THE INPUT>
-- ==== Sys2Proof/Machine/Fetch.lean ====
section
/-! DEFINITION. Fetching an instruction (R134-R136) and the choice of the row a step runs when the
agenda gives none (log entry 7). -/

namespace Sys2Proof.Machine

/-- What the fetch at the program counter gives. -/
inductive Fetched
  | instr (i : Instr)
  | illegal (p0 : BitVec 32)
  | poisoned
  deriving DecidableEq, Repr

/-- Memory key of an offset of the selected core's scratchpad, modulo 2^16 (R134). -/
def State.codeKey (s : State) (o : BitVec 16) : Nat := nodeBase s.here + o.toNat

/-- The parcel at an offset of the selected core's scratchpad. -/
def State.parcelAt (s : State) (o : BitVec 16) : Nat :=
  leNat [s.byte (s.codeKey o), s.byte (s.codeKey (o + 1)), s.byte (s.codeKey (o + 2)), s.byte (s.codeKey (o + 3))]

/-- Fetch and decode at the program counter: a poisoned parcel first, then ILLEGAL (R136). The
extension word is fetched for the allocated long majors only (R141). -/
def State.fetch (s : State) : Fetched :=
  let pc := s.pc
  let w := s.parcelAt pc
  if s.poisoned (s.codeKey pc) then .poisoned
  else if needsExt w && s.poisoned (s.codeKey (pc + 4)) then .poisoned
  else
    match decode w (if needsExt w then s.parcelAt (pc + 4) else 0) with
    | .ok i => .instr i
    | .error _ => .illegal (BitVec.ofNat 32 w)

/-- The row a fetch leads to. -/
def Fetched.row : Fetched → Instr
  | .instr i => i
  | .illegal p => .illegalInstruction p
  | .poisoned => .poisonedFetch

/-- The slot whose timer has expired before this tick. In the very tick it expires an instruction may still commit
first (R181). -/
def State.dueTimer (s : State) : Option SlotId :=
  (s.core.firstTimer s.rclk).filter fun i => decide ((s.core.slot i).tcmp < s.rclk)

/-- The row that moves a packet in flight. -/
def Packet.row (p : Packet) (n : Nat) : Instr :=
  match p.kind with
  | .data => .dataArrival n
  | .finish | .treeFinish => .finishArrival n
  | .renorm => .renormFromParent n
  | .reply | .treeReply | .amoReply | .watchReply | .wakeReply | .lowAck => .replyArrival n
  | .amo => .homeAtomic n
  | .watch => .watchRequest n
  | .wake => .wakeArrival n
  | .watchWake => .watchWakeArrival n
  | .barArrive => .barrierArrival n
  | .barRelease => .barrierRelease n
  | .treeBlock => .treeBlockDelivery n

/-- Rows of the packets in flight, from place n on. -/
def packetRows : Nat → List Packet → List Instr
  | _, [] => []
  | n, p :: r => p.row n :: packetRows (n + 1) r

/-- The row that performs an engine operation (R201). -/
def EngKind.row : EngKind → Instr
  | .mma _ => .mmaExecute
  | .mmas => .mmasExecute
  | .accz => .acczPerform
  | .accrn => .accrnPerform
  | .accld _ => .accldPerform
  | .accst _ => .accstPerform

/-- Rows of the selected core's engines, streams and cluster port that may be due. -/
def State.coreRows (s : State) : List Instr :=
  let c := s.core
  (c.eng.tq.take 1).map (·.kind.row) ++ (c.eng.mover.take 1).map (·.kind.row)
    ++ (if c.sh.port = [] then [] else [.clusterPortAccess])
    ++ ((List.range 4).filter fun k => (c.sh.stream[k]?.map (·.st)) == some .active).flatMap fun k =>
        let k := BitVec.ofNat 2 k
        [.streamLegStart k, .streamCompletion k, .legRewind k]

/-- The rows that may be due besides the core's own instruction. -/
def State.background (s : State) : List Instr :=
  s.coreRows ++ packetRows 0 s.net
    ++ (if s.core.sh.busyFin = [] then [] else [.finishResend 0])
    ++ (if s.core.sh.acks = [] then [] else [.lowAcknowledgement 0])
    ++ (match s.core.sh.rpc with | some _ => [.atomicResend, .atomicBusyResend] | none => [])
    ++ (match s.core.ctl.issue with | .idle _ => [.idleIssueResume false] | _ => [])
    ++ (match s.core.firstTimer s.rclk with | some i => [.timerExpiry i] | none => [])

/-- One of several rows, by turns of the draw counter. -/
def State.pick (s : State) (l : List Instr) : Option Instr := l[s.draws % l.length]?

/-- The row the next step runs when the agenda names none: a due timer; at U a pending cause (R55);
else the instruction at the program counter; a core that does not issue lets the other rows move, and
an instruction that holds or waits is tried at every second step (log entry 7). -/
def State.nextRow (s : State) : Option Instr :=
  match s.dueTimer with
  | some i => some (.timerExpiry i)
  | none =>
    match s.core.ctl.issue with
    | .run =>
      if s.core.ctl.priv = .u && s.slot.pend != 0 then some .asyncTrapEntry else some s.fetch.row
    | .wait =>
      if s.core.ctl.priv = .u && s.slot.pend != 0 then some .asyncTrapEntry
      else if s.draws % 2 = 0 then some s.fetch.row else s.pick s.background
    | .hold => if s.draws % 2 = 0 then some s.fetch.row else s.pick s.background
    | .off | .idle _ | .stopped | .restored _ => s.pick s.background

/-- Bytes placed at the program counter of the selected core, modulo 2^16, without poison. -/
def State.placeCode (s : State) (o : BitVec 16) : List (BitVec 8) → State
  | [] => s
  | b :: r =>
    let a := s.codeKey o
    State.placeCode { s with mem := tset unlistedByte s.mem a b, pois := tset (s.poisonBase (a / 8)) s.pois (a / 8) false } (o + 1) r

end Sys2Proof.Machine
end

EXERCISE PROMPT> Whenever the string "program" occurs in a line of the entries above, copy that line.

ANSWER SPACE>
/-- What the fetch at the program counter gives. -/
/-- Fetch and decode at the program counter: a poisoned parcel first, then ILLEGAL (R136). The
else the instruction at the program counter; a core that does not issue lets the other rows move, and
/-- Bytes placed at the program counter of the selected core, modulo 2^16, without poison. -/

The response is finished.